Data records:
+++
@[simp] theorem State.sendAck_net (s : State) (x1 : _) (x2 : _) (x3 : _) (x4 : _) : (State.sendAck s x1 x2 x3 x4).net = s.net := by
  unfold State.sendAck
  repeat' first | with_reducible rfl | with_reducible assumption | intro _ | simp only [State.sendCtrl_net, net_mk, net_eta, Iter.state_done, Iter.state_fmt, Iter.state_trap, Whole.state_ran, Whole.state_stopped, Whole.state_denied] | split | with_reducible refine (foldl_net _ ?_ _ _).trans ?_

@[simp] theorem State.returnStaging_net (s : State) (x1 : _) (x2 : _) (x3 : _) : (State.returnStaging s x1 x2 x3).net = s.net := by
  unfold State.returnStaging
  repeat' first | with_reducible rfl | with_reducible assumption | intro _ | simp only [State.sendAck_net, State.setSlot_net, net_mk, net_eta, Iter.state_done, Iter.state_fmt, Iter.state_trap, Whole.state_ran, Whole.state_stopped, Whole.state_denied] | split | with_reducible refine (foldl_net _ ?_ _ _).trans ?_

@[simp] theorem State.endDown_net (s : State) (x1 : _) (x2 : _) (x3 : _) (x4 : _) : (State.endDown s x1 x2 x3 x4).net = s.net := by
  unfold State.endDown
  repeat' first | with_reducible rfl | with_reducible assumption | intro _ | simp only [State.sendMsg_net, net_mk, net_eta, Iter.state_done, Iter.state_fmt, Iter.state_trap, Whole.state_ran, Whole.state_stopped, Whole.state_denied] | split | with_reducible refine (foldl_net _ ?_ _ _).trans ?_ | with_reducible refine (foldlB_net _ ?_ _ _).trans ?_ | with_reducible refine (foldl1_net _ ?_ _ _).trans ?_ | with_reducible refine (foldl2_net _ ?_ _ _).trans ?_

@[simp] theorem State.noteStatus_net (s : State) (x1 : _) (x2 : _) : (State.noteStatus s x1 x2).net = s.net := by
  unfold State.noteStatus
  repeat' first | with_reducible rfl | with_reducible assumption | intro _ | simp only [net_mk, net_eta, Iter.state_done, Iter.state_fmt, Iter.state_trap, Whole.state_ran, Whole.state_stopped, Whole.state_denied] | split | with_reducible refine (foldl_net _ ?_ _ _).trans ?_

@[simp] theorem State.modCtx_net (s : State) (x1 : _) (x2 : _) : (State.modCtx s x1 x2).net = s.net := by
  unfold State.modCtx
  repeat' first | with_reducible rfl | with_reducible assumption | intro _ | simp only [net_mk, net_eta, Iter.state_done, Iter.state_fmt, Iter.state_trap, Whole.state_ran, Whole.state_stopped, Whole.state_denied] | split | with_reducible refine (foldl_net _ ?_ _ _).trans ?_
+++
> TASK REQUIREMENTS
Write the entries out again exactly.

> OUTPUT OF THE TASK
@[simp] theorem State.sendAck_net (s : State) (x1 : _) (x2 : _) (x3 : _) (x4 : _) : (State.sendAck s x1 x2 x3 x4).net = s.net := by
  unfold State.sendAck
  repeat' first | with_reducible rfl | with_reducible assumption | intro _ | simp only [State.sendCtrl_net, net_mk, net_eta, Iter.state_done, Iter.state_fmt, Iter.state_trap, Whole.state_ran, Whole.state_stopped, Whole.state_denied] | split | with_reducible refine (foldl_net _ ?_ _ _).trans ?_

@[simp] theorem State.returnStaging_net (s : State) (x1 : _) (x2 : _) (x3 : _) : (State.returnStaging s x1 x2 x3).net = s.net := by
  unfold State.returnStaging
  repeat' first | with_reducible rfl | with_reducible assumption | intro _ | simp only [State.sendAck_net, State.setSlot_net, net_mk, net_eta, Iter.state_done, Iter.state_fmt, Iter.state_trap, Whole.state_ran, Whole.state_stopped, Whole.state_denied] | split | with_reducible refine (foldl_net _ ?_ _ _).trans ?_

@[simp] theorem State.endDown_net (s : State) (x1 : _) (x2 : _) (x3 : _) (x4 : _) : (State.endDown s x1 x2 x3 x4).net = s.net := by
  unfold State.endDown
  repeat' first | with_reducible rfl | with_reducible assumption | intro _ | simp only [State.sendMsg_net, net_mk, net_eta, Iter.state_done, Iter.state_fmt, Iter.state_trap, Whole.state_ran, Whole.state_stopped, Whole.state_denied] | split | with_reducible refine (foldl_net _ ?_ _ _).trans ?_ | with_reducible refine (foldlB_net _ ?_ _ _).trans ?_ | with_reducible refine (foldl1_net _ ?_ _ _).trans ?_ | with_reducible refine (foldl2_net _ ?_ _ _).trans ?_

@[simp] theorem State.noteStatus_net (s : State) (x1 : _) (x2 : _) : (State.noteStatus s x1 x2).net = s.net := by
  unfold State.noteStatus
  repeat' first | with_reducible rfl | with_reducible assumption | intro _ | simp only [net_mk, net_eta, Iter.state_done, Iter.state_fmt, Iter.state_trap, Whole.state_ran, Whole.state_stopped, Whole.state_denied] | split | with_reducible refine (foldl_net _ ?_ _ _).trans ?_

@[simp] theorem State.modCtx_net (s : State) (x1 : _) (x2 : _) : (State.modCtx s x1 x2).net = s.net := by
  unfold State.modCtx
  repeat' first | with_reducible rfl | with_reducible assumption | intro _ | simp only [net_mk, net_eta, Iter.state_done, Iter.state_fmt, Iter.state_trap, Whole.state_ran, Whole.state_stopped, Whole.state_denied] | split | with_reducible refine (foldl_net _ ?_ _ _).trans ?_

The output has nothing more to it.